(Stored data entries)
= Beginning of Section =

-- ==== Sys2Proof/Tests/Slice0.lean ====
section
/-! SUPPORT. Tests/Slice0.lean: the model's own tests, with expected results written out from the spec: one word per row of the
opcode table, the refused words, the WellFormed smoke tests, one small step per instruction, and for every statement with hypotheses
states and operands that meet them. -/

namespace Sys2Proof.Tests

open Sys2Proof Sys2Proof.Machine

/-! ### States to test on -/

/-- A RAM that holds these bytes from address 0 on. -/
def listing (bytes : List Nat) : Memory := bytes.mapIdx fun i b => (i, BitVec.ofNat 8 b)

/-- An encode of these bytes right after START. -/
def running (t : Scheme) (bytes : List Nat) : State :=
  { State.reset with
    status := .encoding
    target := schemeCode t
    inLen := BitVec.ofNat 16 bytes.length
    inMem := listing bytes }

/-- An encode whose output so far is `out`, in the scheme `t`, with these chain counts. -/
def mid (t : Scheme) (out : List Nat) (words values : Nat) : State :=
  { State.reset with
    status := .encoding
    target := schemeCode t
    latched := true
    scheme := t
    outLen := BitVec.ofNat 16 out.length
    chainWords := BitVec.ofNat 16 words
    chainValues := BitVec.ofNat 16 values
    outMem := listing out }

/-- A Base256 or EDIFACT encode of which only the counts matter. -/
def counts (t : Scheme) (len words values : Nat) : State :=
  { mid t [] words values with outLen := BitVec.ofNat 16 len }

/-- A C40 encode after its latch whose input is consumed, with one value of the last byte left in the buffer (R163). -/
def leftover (bytes : List Nat) : State :=
  { mid .c40 [230] 0 0 with
    inLen := BitVec.ofNat 16 bytes.length
    inNext := BitVec.ofNat 16 bytes.length
    inMem := listing bytes
    ctxN := 1#3
    ctxLastn := 1#3 }

/-- A CTX encode after its latch, with these bytes still to come. -/
def atBoundary (bytes : List Nat) : State :=
  { mid .c40 [230] 0 0 with inLen := BitVec.ofNat 16 bytes.length, inMem := listing bytes }

/-- The state an outcome goes on in satisfies this. -/
def after (o : Machine.Outcome) (p : State → Bool) : Bool :=
  match o with
  | .next t => p t
  | .fault _ => false
  | .refused _ => false

/-- The first `n` codewords of the output. -/
def outOf (n : Nat) (s : State) : List Nat := (List.range n).map fun i => (readOut s i).toNat

/-- The word a read returned. -/
def got (w : Word) (s : State) : Bool := decide (s.returned = [w])

/-- Small legal parameters (R5): two input bytes, five output codewords. -/
def small : Config.Params where
  symDw := [1, 4]
  autoSet := [0, 1]
  inCap := 2
  outCap := 5
  ediLo := 31

/-- Legal parameters with the deepest output RAM (R5). -/
def deep : Config.Params where
  symDw := [3, 5, 8, 280]
  autoSet := [0, 1, 2, 3]
  inCap := 4096
  outCap := 4096
  ediLo := 32
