-- ==== Sys2Proof/Syntax.lean ====
section
/-!
DEFINITION. The 15 commands of R104, one constructor each, with the operand fields of R102. `ARG` and `CSB_IN` are words of the
port, sampled with the command word (R108); they are no fields of a command.
-/

namespace Sys2Proof

/-- `DIR` (R102): 0 = Playback, 1 = Capture. -/
inductive Dir where
  | playback
  | capture
  deriving DecidableEq, Repr

/-- `ENC` (R102): 0 = PCM, 1 = IEC958Subframe. -/
inductive Enc where
  | pcm
  | iec958
  deriving DecidableEq, Repr

/-- `BURST` (R102): 0 = 32 bytes, 1 = 128 bytes. -/
inductive Burst where
  | bytes32
  | bytes128
  deriving DecidableEq, Repr

/-- The commands of R104. `idx` is the register index 0 to 31, `width` the sample width in bits 0 to 63, `ch` the channel
count 0 to 15 (R102); `WellFormed.lean` states these bounds. -/
inductive Instr where
  /-- `REGRD` (R131) -/
  | regrd (idx : Nat)
  /-- `REGWR` (R132) -/
  | regwr (idx : Nat)
  /-- `RESOLVE` (R141) -/
  | resolve
  /-- `NEGOTIATE` (R161) -/
  | negotiate (dir : Dir) (enc : Enc) (width : Nat) (ch : Nat)
  /-- `TRIG.START` (R183, R184) -/
  | trigStart (dir : Dir)
  /-- `TRIG.STOP` (R185, R186) -/
  | trigStop (dir : Dir)
  /-- `TRIG.PAUSEPUSH` (R187) -/
  | trigPausePush (dir : Dir)
  /-- `TRIG.PAUSERELEASE` (R189) -/
  | trigPauseRelease (dir : Dir)
  /-- `TRIG.SUSPEND` (R191) -/
  | trigSuspend (dir : Dir)
  /-- `TRIG.RESUME` (R193) -/
  | trigResume (dir : Dir)
  /-- `GETCS` (R211) -/
  | getcs
  /-- `SETCS` (R213) -/
  | setcs
  /-- `INIT` (R231) -/
  | init (burst : Burst) (ext capf mem map clk : Bool)
  /-- `TEARDOWN` (R235) -/
  | teardown
  /-- `CONFIGURE` (R237) -/
  | configure (dir : Dir) (enc : Enc) (width : Nat) (ch : Nat)
  deriving DecidableEq, Repr

end Sys2Proof
end

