-- ==== Sys2Proof/Machine/RegisterFile.lean ====
section
/-!
DEFINITION. The RegisterFile commands (40_registerfile.md): `REGRD` and `REGWR`.
-/

namespace Sys2Proof.Machine

/-- The index check of R134, then the access. -/
def withRegister (idx : Nat) (body : RegName → State → State) (s : State) : State :=
  match regOfIdx idx with
  | some r => body r s
  | none => raise .illegalCommand s

/-- `REGRD <reg>` (R130, R131, R134). -/
def execRegrd (idx : Nat) (s : State) : Host.Outcome State Fault Refusal :=
  .next (needHandle (withRegister idx fun r s => complete (readValue r s) (afterRead r s)) s)

/-- `REGWR <reg>, <u32>` (R130, R132 to R135). -/
def execRegwr (idx : Nat) (s : State) : Host.Outcome State Fault Refusal :=
  .next (needHandle (withRegister idx fun r s => complete 0 (wr r s.arg s)) s)

end Sys2Proof.Machine
end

= End of Section =

Show the lines of the entries that include the string "Host", copying each in full.

Your response -
def execRegrd (idx : Nat) (s : State) : Host.Outcome State Fault Refusal :=
def execRegwr (idx : Nat) (s : State) : Host.Outcome State Fault Refusal :=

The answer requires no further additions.